> _Exercise description_
Which lines in the records below contain the word "winRefusal"? Copy each one out.

(Beginning of Task input)

theorem reopenDelay_effect {at_ window : Nat} {k : Ticket} {o : WinOps} {s : State} (h1 : 256 ≤ window)
    (h2 : (windowOf s window).state = .opened) (h3 : (windowOf s window).ticket = some k)
    (h4 : (windowOf s window).reopen = some o) (h5 : (windowOf s window).openedAt.getD 0 + 500000 ≤ max s.tmu.now at_)
    (h6 : winRefusal s (windowOf s window).dike o = none) :
    Completes (.reopenDelayExpired at_ window) s fun t => t = setWindow window { windowOf s window with
      state := .revoking, gen := ((windowOf s window).gen + 1) % 4096, revoked := true
      revokedAt := max s.tmu.now at_, fenced := [] } (setNow at_ s) := by
  have hw : windowOf (setNow at_ s) window = windowOf s window := rfl
  have h7 : winRefusal (setNow at_ s) (windowOf s window).dike o = none := by rw [winRefusal_same rfl]; exact h6
  unfold Completes
  simp only [exec, execReopenDelayExpired, hw, h2, h3, h4, h7]
  refine ⟨_, by rw [if_pos ⟨h1, h5⟩], ?_⟩
  unfold beginRevoke
  dsimp only
  rw [hw]
  rfl

theorem reopenDelay_refused {at_ window c : Nat} {k : Ticket} {o : WinOps} {s : State} (h1 : 256 ≤ window)
    (h2 : (windowOf s window).state = .opened) (h3 : (windowOf s window).ticket = some k)
    (h4 : (windowOf s window).reopen = some o) (h5 : (windowOf s window).openedAt.getD 0 + 500000 ≤ max s.tmu.now at_)
    (h6 : winRefusal s (windowOf s window).dike o = some c) (h7 : k.ring < 64) :
    Completes (.reopenDelayExpired at_ window) s fun t =>
      windowOf t window = { windowOf s window with ticket := none, reopen := none } ∧ Answered k 1 c 0 0 0 (setNow at_ s) t := by
  have hw : windowOf (setNow at_ s) window = windowOf s window := rfl
  have h8 : winRefusal (setNow at_ s) (windowOf s window).dike o = some c := by rw [winRefusal_same rfl]; exact h6
  unfold Completes
  simp only [exec, execReopenDelayExpired, hw, h2, h3, h4, h8]
  refine ⟨_, by rw [if_pos ⟨h1, h5⟩], ?_⟩
  unfold refusedWith
  refine ⟨?_, answered_from h7 (.inr (by decide)) rfl rfl⟩
  rw [windowOf_complete, windowOf_setWindow h1]

/-! ## Table builds (R238) -/

theorem acctOf_charge (d k n : Nat) (s : State) : acctOf (charge d k n s) d = (acctOf s d).add k n := by
  unfold charge
  dsimp only
  have h : ∀ old new b o (u : State), acctOf (wEvent old new b o u) d = acctOf u d := by
    intro old new b o u
    unfold acctOf
    rw [wEvent_hlt]
  rw [h, h]
  unfold acctOf setAcct
  simp

theorem chargeTier_rings {s0 s : State} (x) (d) (n) (h : SameRings s0 s) : SameRings s0 (chargeTier x d n s) := by
  unfold chargeTier
  split
  · exact charge_rings _ _ _ h
  · exact charge_rings _ _ _ h
  · exact h
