theorem doRegisterContext_kept {s0 s : State} (t) (bs) (h : Kept s0 s) : Kept s0 (doRegisterContext t bs s) := by
  unfold doRegisterContext
  try dsimp only
  split
  · exact mdlRefuse_kept _ _ _ _ (by assumption)
  · exact done_kept _ (mdlResult_kept _ _ _ (Kept.put (by assumption) rfl rfl rfl))

theorem freeContext_kept {s0 s : State} (i) (h : Kept s0 s) : Kept s0 (freeContext i s) := by
  unfold freeContext
  try dsimp only
  exact Kept.put (by assumption) rfl rfl rfl

theorem retireContext_kept {s0 s : State} (i) (h : Kept s0 s) : Kept s0 (retireContext i s) := by
  unfold retireContext
  try dsimp only
  exact Kept.put (by assumption) rfl rfl rfl

theorem doRetireContext_kept {s0 s : State} (t) (i) (h : Kept s0 s) : Kept s0 (doRetireContext t i s) := by
  unfold doRetireContext
  try dsimp only
  split
  · exact mdlRefuse_kept _ _ _ _ (by assumption)
  · split
    · exact done_kept _ (freeContext_kept _ (mdlResult_kept _ _ _ (by assumption)))
    · exact done_kept _ (retireContext_kept _ (mdlResult_kept _ _ _ (by assumption)))
    · exact done_kept _ (mdlResult_kept _ _ _ (by assumption))

theorem doWithdrawAdapter_kept {s0 s : State} (t) (tenant) (context)
    (h : Kept s0 s) : Kept s0 (doWithdrawAdapter t tenant context s) := by
  unfold doWithdrawAdapter
  try dsimp only
  split
  · exact mdlRefuse_kept _ _ _ _ (by assumption)
  · exact done_kept _ (mdlResult_kept _ _ _ (dropCurrent_kept _ _ (by assumption)))

theorem execContextFillComplete_kept {s0 s : State} {t} {context}
    (e : execContextFillComplete context s = .next t) (h : Kept s0 s) : Kept s0 t := by
  unfold execContextFillComplete at e
  try dsimp only at e
  injection e with e
  subst e
  exact Kept.put (chargeFill_kept _ (by assumption)) rfl rfl rfl

theorem freeRetired_kept {s0 s : State} (h : Kept s0 s) : Kept s0 (freeRetired s) := by
  unfold freeRetired
  try dsimp only
  refine Kept.foldl (fun _ _ _ => ?_) ?_
  · exact freeContext_kept _ (by assumption)
  · assumption

theorem readyContexts_kept {s0 s : State} (h : Kept s0 s) : Kept s0 (readyContexts s) := by
  unfold readyContexts
  try dsimp only
  exact Kept.put (by assumption) rfl rfl rfl

theorem retireVersions_kept {s0 s : State} (h : Kept s0 s) : Kept s0 (retireVersions s) := by
  unfold retireVersions
  try dsimp only
  refine raiseTimes_kept _ _ ?_
  refine Kept.foldl (fun _ _ _ => ?_) ?_
  · exact Kept.put (by assumption) rfl rfl rfl
  · assumption

theorem noteElems_kept {s0 s : State} (es) (h : Kept s0 s) : Kept s0 (noteElems es s) := by
  unfold noteElems
  try dsimp only
  exact bump_kept _ _ (raiseTimes_kept _ _ (bump_kept _ _ (raiseTimes_kept _ _ (by assumption))))

theorem placedOwn_kept {s0 s : State} (items) (h : Kept s0 s) : Kept s0 (placedOwn items s).2 := by
  unfold placedOwn
  try dsimp only
  split
  · exact violate_kept (by assumption)
  · assumption

theorem leaseItems_kept {s0 s : State} (n) (items) (h : Kept s0 s) : Kept s0 (leaseItems n items s) := by
  unfold leaseItems
  try dsimp only
  refine Kept.foldl (fun _ _ _ => ?_) ?_
  · exact leaseDesc_kept _ _ (by assumption)
  · assumption

theorem buildStep_kept {s0 s : State} (n) (h : Kept s0 s) : Kept s0 (buildStep n s) := by
  unfold buildStep
  try dsimp only
  exact Kept.put (bump_kept _ _ (leaseItems_kept _ _ (placedOwn_kept _ (by assumption)))) rfl rfl rfl

end Sys2Proof.Machine
end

(End of Task input)

> _Result below_
    (h6 : winRefusal s (windowOf s window).dike o = none) :
  have h7 : winRefusal (setNow at_ s) (windowOf s window).dike o = none := by rw [winRefusal_same rfl]; exact h6
    (h6 : winRefusal s (windowOf s window).dike o = some c) (h7 : k.ring < 64) :
  have h8 : winRefusal (setNow at_ s) (windowOf s window).dike o = some c := by rw [winRefusal_same rfl]; exact h6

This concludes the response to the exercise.